┌─ Data supplied

-- ==== Sys2Proof/Machine/Operands.lean ====
section
/-! DEFINITION. The forms in which operands reach the part: request records (11.5), enabled bytes of an index word (10
R181, R187), tariff images (11.7, 09 R165), and the ranges that several requests test. -/

namespace Sys2Proof.Machine

/-! ## Request records (11.5) -/

/-- A one-byte field. -/
def byteAt (r : List Byte) (k : Nat) : Byte := r.getD k 0

/-- A two-byte field. -/
def halfAt (r : List Byte) (k : Nat) : Half := BitVec.ofNat 16 (fieldAt r k 2)

/-- A four-byte field. -/
def wordAt (r : List Byte) (k : Nat) : Word := BitVec.ofNat 32 (fieldAt r k 4)

/-- The body of a LINE_SET record (11.5). -/
def lineSetBody (r : List Byte) : LineSetFields where
  line := byteAt r 4
  method := byteAt r 5
  prescale := byteAt r 6
  period := byteAt r 7
  breakCount := byteAt r 8
  settle := byteAt r 9
  gap := halfAt r 10
  toneOn := halfAt r 12
  toneOff := halfAt r 14
  pause := byteAt r 16
  toneWait := byteAt r 17
  answerWait := byteAt r 18
  flags := byteAt r 19
  ringQualify := halfAt r 20
  meterQualify := byteAt r 22
  txStall := byteAt r 23
  guard := halfAt r 24
  meterValue := halfAt r 26

/-- The body of a CALL record (11.5). -/
def callBody (r : List Byte) : CallFields where
  desk := byteAt r 4
  document := byteAt r 5
  first := byteAt r 6
  last := byteAt r 7
  priority := byteAt r 8
  attempts := byteAt r 9
  retry := halfAt r 10
  lineMask := byteAt r 12
  access := byteAt r 13
  count := byteAt r 14
  flags := byteAt r 15
  nbSecond := wordAt r 16
  nbDay := byteAt r 20
  dest := (unpackNibbles ((List.range 20).map fun k => byteAt r (24 + k))).map (BitVec.ofNat 4)

/-- The request that a record of 64 bytes spells (11.5). A kind of no listed code is UNKNOWN_KIND (R182); a REPORT or
CONNECT whose kind or direction field holds no listed code goes to the row named in log 10. -/
def decodeRequest (r : List Byte) : Instr :=
  let tag := halfAt r 2
  match fieldAt r 0 2 with
  | 1 => .apertureSet tag (byteAt r 4) (byteAt r 5) (byteAt r 6) (byteAt r 7) (wordAt r 8) (halfAt r 12) (byteAt r 14)
      (byteAt r 15)
  | 2 => .apertureClear tag (byteAt r 4)
  | 3 => .masterSet tag (byteAt r 4) (byteAt r 5)
  | 4 => .shareSet tag (byteAt r 4)
  | 5 => .routeSet tag (byteAt r 4) (byteAt r 5)
  | 6 => .storeSet tag (wordAt r 4) (byteAt r 8) (halfAt r 10) (halfAt r 12)
  | 7 => .delete tag (byteAt r 4)
  | 8 =>
    match (byteAt r 4).toNat with
    | 1 => .reportPages tag (byteAt r 5) (wordAt r 8)
    | 2 => .reportAccounts tag (wordAt r 8)
    | 3 => .reportCalls tag (wordAt r 8)
    | 4 => .reportLines tag (wordAt r 8)
    | _ => .reportDocuments tag (byteAt r 4) (wordAt r 8)
  | 9 => .scanBegin tag (byteAt r 4) (byteAt r 5) (halfAt r 6)
  | 10 => .ingestStop tag (byteAt r 4) (byteAt r 5)
  | 11 => .ingestSet tag (byteAt r 4) (byteAt r 5)
  | 12 => .printSetup tag (halfAt r 4) (byteAt r 6) (byteAt r 7)
  | 13 => .print tag (byteAt r 4) (byteAt r 5) (byteAt r 6) (byteAt r 7)
  | 14 => .printCancel tag (byteAt r 4)
  | 15 => .lineSet tag (lineSetBody r)
  | 16 => .answer tag (byteAt r 4)
  | 17 =>
    if byteAt r 5 = 1 then .connectTx tag (byteAt r 4) (halfAt r 6) (byteAt r 8)
    else .connectRx tag (byteAt r 4) (byteAt r 5) (halfAt r 6) (byteAt r 8) (byteAt r 9)
  | 18 => .pageResult tag (byteAt r 4) (byteAt r 5)
  | 19 => .release tag (byteAt r 4) (byteAt r 5)
  | 20 => .outgoingLimit tag (byteAt r 4)
  | 21 => .call tag (callBody r)
  | 22 => .callCancel tag (byteAt r 4)
  | 23 => .seed tag (halfAt r 4)
  | 24 => .setClock tag (wordAt r 4) (byteAt r 8)
  | 25 => .holiday tag (byteAt r 4)
  | 26 => .tariffCommit tag (wordAt r 4)
  | 27 => .accountSet tag (byteAt r 4) (wordAt r 8)
  | 28 => .accountClear tag (byteAt r 4)
  | 29 => .logSet tag (wordAt r 4) (halfAt r 8)
  | 30 => .warmRestart tag
  | _ => .unknownKind tag (halfAt r 0)

/-! ## Ranges that several requests test -/

/-- A resolution code: STANDARD, FINE or SUPER (11.2). -/
def goodRes (r : Nat) : Bool := r == 1 || r == 2 || r == 4

/-- A width: a multiple of 32 in 512..2432. -/
def goodWidth (w : Nat) : Bool := w % 32 == 0 && decide (512 ≤ w) && decide (w ≤ 2432)

/-- A width fits a slot size (04 R58). -/
def widthFits (w slotSize : Nat) : Bool := decide (w / 8 + 4 ≤ slotSize)

/-- A value lies in lo..hi. -/
def within (lo hi x : Nat) : Bool := decide (lo ≤ x) && decide (x ≤ hi)

/-- A page range: first 1..255, last 0 or not below first (06 R106, 08 R144; the byte fields reach 255 at most). -/
def goodRange (first last : Nat) : Bool := first != 0 && (last == 0 || decide (first ≤ last))

/-! ## Enabled bytes over a shadow (03 R48, 10 R180, R181) -/

/-- The 16-bit count that a written word gives over the old count: its enabled bytes, the others kept; the high 16 bits
are disregarded. -/
def indexOver (old : Nat) (w : BusWord) : Nat :=
  (if w.enables.getLsbD 0 then w.data.toNat % 256 else old % 256)
    + 256 * (if w.enables.getLsbD 1 then w.data.toNat / 256 % 256 else old / 256 % 256)

/-! ## The tariff image (11.7, R165) -/

/-- Bytes of a tariff image (R192). -/
abbrev imageBytes : Nat := 1016

/-- Band `j` of day type `t`. -/
def imageBand (m : List Byte) (t j : Nat) : Band :=
  ⟨fieldAt m (0x10 + 24 * t + 4 * j) 2, fieldAt m (0x10 + 24 * t + 4 * j + 2) 1⟩

/-- The bands of day type `t`: its count many, six at most. -/
def imageBands (m : List Byte) (t : Nat) : List Band := (List.range (min 6 (fieldAt m (8 + t) 1))).map (imageBand m t)

/-- Prefix entry `i`. -/
def imagePrefix (m : List Byte) (i : Nat) : ZonePrefix :=
  let a := 0x58 + 8 * i
  ⟨(unpackNibbles ((m.drop (a + 2)).take 6)).take (fieldAt m a 1), fieldAt m (a + 1) 1⟩

/-- The prefixes: the prefix count many, 48 at most. -/
def imagePrefixes (m : List Byte) : List ZonePrefix := (List.range (min 48 (fieldAt m 0x0B 1))).map (imagePrefix m)

/-- The tariff an image spells (R192). -/
def imageTariff (m : List Byte) : Tariff where
  dayMap := (List.range 7).map fun d => fieldAt m d 1
  bands := (List.range 3).map (imageBands m)
  prefixes := imagePrefixes m
  defaultZone := fieldAt m 0x0C 1
  setup := (List.range 16).map fun z => fieldAt m (0x1D8 + 2 * z) 2
  rates := (List.range 128).map fun k => ⟨fieldAt m (0x1F8 + 4 * k) 2, fieldAt m (0x1F8 + 4 * k + 2) 2⟩

/-- The starts of a list of bands rise strictly. -/
def risingStarts : List Band → Bool
  | a :: b :: rest => decide (a.start < b.start) && risingStarts (b :: rest)
  | _ => true

/-- The bands of a day type pass (R165); `count` is its band count as stored. -/
def goodBands (count : Nat) (bands : List Band) : Bool :=
  within 1 6 count && (bands.head?.map (·.start)) == some 0 && risingStarts bands
    && bands.all fun b => decide (b.start ≤ 1439) && decide (b.cls ≤ 7)

/-- The prefixes pass: their stored lengths, digits and zones, and no two the same (R165). -/
def goodPrefixes (count : Nat) (lengths : List Nat) (prefixes : List ZonePrefix) : Bool :=
  decide (count ≤ 48) && lengths.all (within 1 12)
    && (prefixes.all fun x => decide (x.zone ≤ 15) && x.digits.all (decide <| · ≤ 9))
    && decide (prefixes.map (·.digits)).Nodup

/-- The image passes validation (R165). -/
def imageValid (m : List Byte) : Bool :=
  let t := imageTariff m
  (t.dayMap.all (decide <| · ≤ 2))
    && ((List.range 3).all fun k => goodBands (fieldAt m (8 + k) 1) (t.bands.getD k []))
    && goodPrefixes (fieldAt m 0x0B 1) ((List.range t.prefixes.length).map fun i => fieldAt m (0x58 + 8 * i) 1) t.prefixes
    && decide (t.defaultZone ≤ 15)
    && t.rates.all fun r => within 1 3600 r.seconds

end Sys2Proof.Machine
end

└─

Exercise brief: Look for the word "first" in the listing above, and copy every line where you find it.

Result of this exercise:
  first := byteAt r 6
/-- A page range: first 1..255, last 0 or not below first (06 R106, 08 R144; the byte fields reach 255 at most). -/
def goodRange (first last : Nat) : Bool := first != 0 && (last == 0 || decide (first ≤ last))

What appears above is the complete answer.